-- ==== Sys2Proof/Machine/Programs.lean ====
section
/-! DEFINITION. The micro-program of every op in one place, and an op run on its own: the clock edges of its
micro-program without host accesses, which is how its length and its effect on the pins are told. -/

namespace Sys2Proof.Machine

/-- The micro-program of an op (40_framer.md R130 `program`). -/
def programOf (c : Config) : Instr → List Stmt
  | .nop => nopProgram
  | .cmd byte => cmdProgram c byte
  | .data last byte => dataProgram c last byte
  | .pix last left right => pixProgram c last left right
  | .fill count last color => fillProgram c count last color
  | .reset => resetProgram c
  | .waitidle => waitidleProgram c
  | .delay ms => delayProgram c ms

/-- What the engine's segment at an edge leaves, as a function: `runSegment` always answers it (no op stops the
machine). -/
def segmentOf (s : State) : State :=
  match s.eng with
  | .idle => s
  | .close => if s.due then runClose s else s
  | .exec =>
    if s.due then
      match decode s.cur with
      | some i => runProgram (programOf s.cfg i) s
      | none => illegalOp s
    else s

/-- What the engine's segment leaves at an edge with the host access `a`. -/
def afterSegment (a : Option Access) (s : State) : State := segmentOf (hostWrite a s)

/-- A clock edge as a running op sees it: its segment if one is due, and the passing of the cycle. -/
def opEdge (i : Instr) (s : State) : Host.Outcome State Fault Refusal :=
  match (if s.due then exec i s else .next s) with
  | .next t => .next (t.tick s.input.busy)
  | .fault f => .fault f
  | .refused r => .refused r

/-- `n` such edges. After the op has ended nothing more runs. -/
def opRun (i : Instr) : Nat → State → Host.Outcome State Fault Refusal
  | 0, s => .next s
  | n + 1, s =>
    match opEdge i s with
    | .next t => opRun i n t
    | .fault f => .fault f
    | .refused r => .refused r

/-- The op `i` starts at the next edge: its first segment is due there. -/
def startsNext (s : State) : Prop := s.k = some ⟨s.cycle + 1, 0⟩

/-- The statements a segment executes, in order: the path of `runFrom`. -/
def executedFrom (pc skipped : Nat) (p : List Stmt) (s : State) : List Stmt :=
  match p, skipped with
  | [], _ => []
  | _ :: p, n + 1 => executedFrom (pc + 1) n p s
  | st :: p, 0 =>
    st :: match doStmt pc s st with
      | .go s' => executedFrom (pc + 1) 0 p s'
      | .skip n s' => executedFrom (pc + 1) n p s'
      | .stop _ => []

/-- The statements the op's segment executes at the next edge, if it is due. -/
def executedAt (i : Instr) (s : State) : List Stmt :=
  match s.k with
  | none => []
  | some r => if s.due then executedFrom r.pc 0 ((programOf s.cfg i).drop r.pc) s else []

/-- The level a statement drives on the panel reset line: a reset event (00_scope.md R17), whether or not the level
changes. -/
def Stmt.drives : Stmt → Option Bool
  | .setRstN v => some v
  | .skipIfHigh _ => none
  | .skipIfLow _ => none
  | .wait _ => none
  | .waitRise _ => none
  | .waitFall _ => none
  | .setDc _ => none
  | .select => none
  | .deselect => none
  | .bit _ => none
  | .sclkHigh => none
  | .byteEnd => none
  | .setRem _ => none
  | .fillAgain _ _ _ => none
  | .pollInit => none
  | .sample => none
  | .pollWake => none

/-- The reset events of `n` edges of an op: the level driven and the edge (R17). -/
def resetEvents (i : Instr) : Nat → State → List (Bool × Nat)
  | 0, _ => []
  | n + 1, s =>
    ((executedAt i s).filterMap Stmt.drives).map (fun v => (v, s.now)) ++
      match opEdge i s with
      | .next t => resetEvents i n t
      | .fault _ => []
      | .refused _ => []

end Sys2Proof.Machine
end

- - - - -

**Your assignment**
Give the records again, complete and exact.

**Task output**
-- ==== Sys2Proof/Machine/Programs.lean ====
section
/-! DEFINITION. The micro-program of every op in one place, and an op run on its own: the clock edges of its
micro-program without host accesses, which is how its length and its effect on the pins are told. -/

namespace Sys2Proof.Machine

/-- The micro-program of an op (40_framer.md R130 `program`). -/
def programOf (c : Config) : Instr → List Stmt
  | .nop => nopProgram
  | .cmd byte => cmdProgram c byte
  | .data last byte => dataProgram c last byte
  | .pix last left right => pixProgram c last left right
  | .fill count last color => fillProgram c count last color
  | .reset => resetProgram c
  | .waitidle => waitidleProgram c
  | .delay ms => delayProgram c ms

/-- What the engine's segment at an edge leaves, as a function: `runSegment` always answers it (no op stops the
machine). -/
def segmentOf (s : State) : State :=
  match s.eng with
  | .idle => s
  | .close => if s.due then runClose s else s
  | .exec =>
    if s.due then
      match decode s.cur with
      | some i => runProgram (programOf s.cfg i) s
      | none => illegalOp s
    else s

/-- What the engine's segment leaves at an edge with the host access `a`. -/
def afterSegment (a : Option Access) (s : State) : State := segmentOf (hostWrite a s)

/-- A clock edge as a running op sees it: its segment if one is due, and the passing of the cycle. -/
def opEdge (i : Instr) (s : State) : Host.Outcome State Fault Refusal :=
  match (if s.due then exec i s else .next s) with
  | .next t => .next (t.tick s.input.busy)
  | .fault f => .fault f
  | .refused r => .refused r

/-- `n` such edges. After the op has ended nothing more runs. -/
def opRun (i : Instr) : Nat → State → Host.Outcome State Fault Refusal
  | 0, s => .next s
  | n + 1, s =>
    match opEdge i s with
    | .next t => opRun i n t
    | .fault f => .fault f
    | .refused r => .refused r

/-- The op `i` starts at the next edge: its first segment is due there. -/
def startsNext (s : State) : Prop := s.k = some ⟨s.cycle + 1, 0⟩

/-- The statements a segment executes, in order: the path of `runFrom`. -/
def executedFrom (pc skipped : Nat) (p : List Stmt) (s : State) : List Stmt :=
  match p, skipped with
  | [], _ => []
  | _ :: p, n + 1 => executedFrom (pc + 1) n p s
  | st :: p, 0 =>
    st :: match doStmt pc s st with
      | .go s' => executedFrom (pc + 1) 0 p s'
      | .skip n s' => executedFrom (pc + 1) n p s'
      | .stop _ => []

/-- The statements the op's segment executes at the next edge, if it is due. -/
def executedAt (i : Instr) (s : State) : List Stmt :=
  match s.k with
  | none => []
  | some r => if s.due then executedFrom r.pc 0 ((programOf s.cfg i).drop r.pc) s else []

/-- The level a statement drives on the panel reset line: a reset event (00_scope.md R17), whether or not the level
changes. -/
def Stmt.drives : Stmt → Option Bool
  | .setRstN v => some v
  | .skipIfHigh _ => none
  | .skipIfLow _ => none
  | .wait _ => none
  | .waitRise _ => none
  | .waitFall _ => none
  | .setDc _ => none
  | .select => none
  | .deselect => none
  | .bit _ => none
  | .sclkHigh => none
  | .byteEnd => none
  | .setRem _ => none
  | .fillAgain _ _ _ => none
  | .pollInit => none
  | .sample => none
  | .pollWake => none

/-- The reset events of `n` edges of an op: the level driven and the edge (R17). -/
def resetEvents (i : Instr) : Nat → State → List (Bool × Nat)
  | 0, _ => []
  | n + 1, s =>
    ((executedAt i s).filterMap Stmt.drives).map (fun v => (v, s.now)) ++
      match opEdge i s with
      | .next t => resetEvents i n t
      | .fault _ => []
      | .refused _ => []

end Sys2Proof.Machine
end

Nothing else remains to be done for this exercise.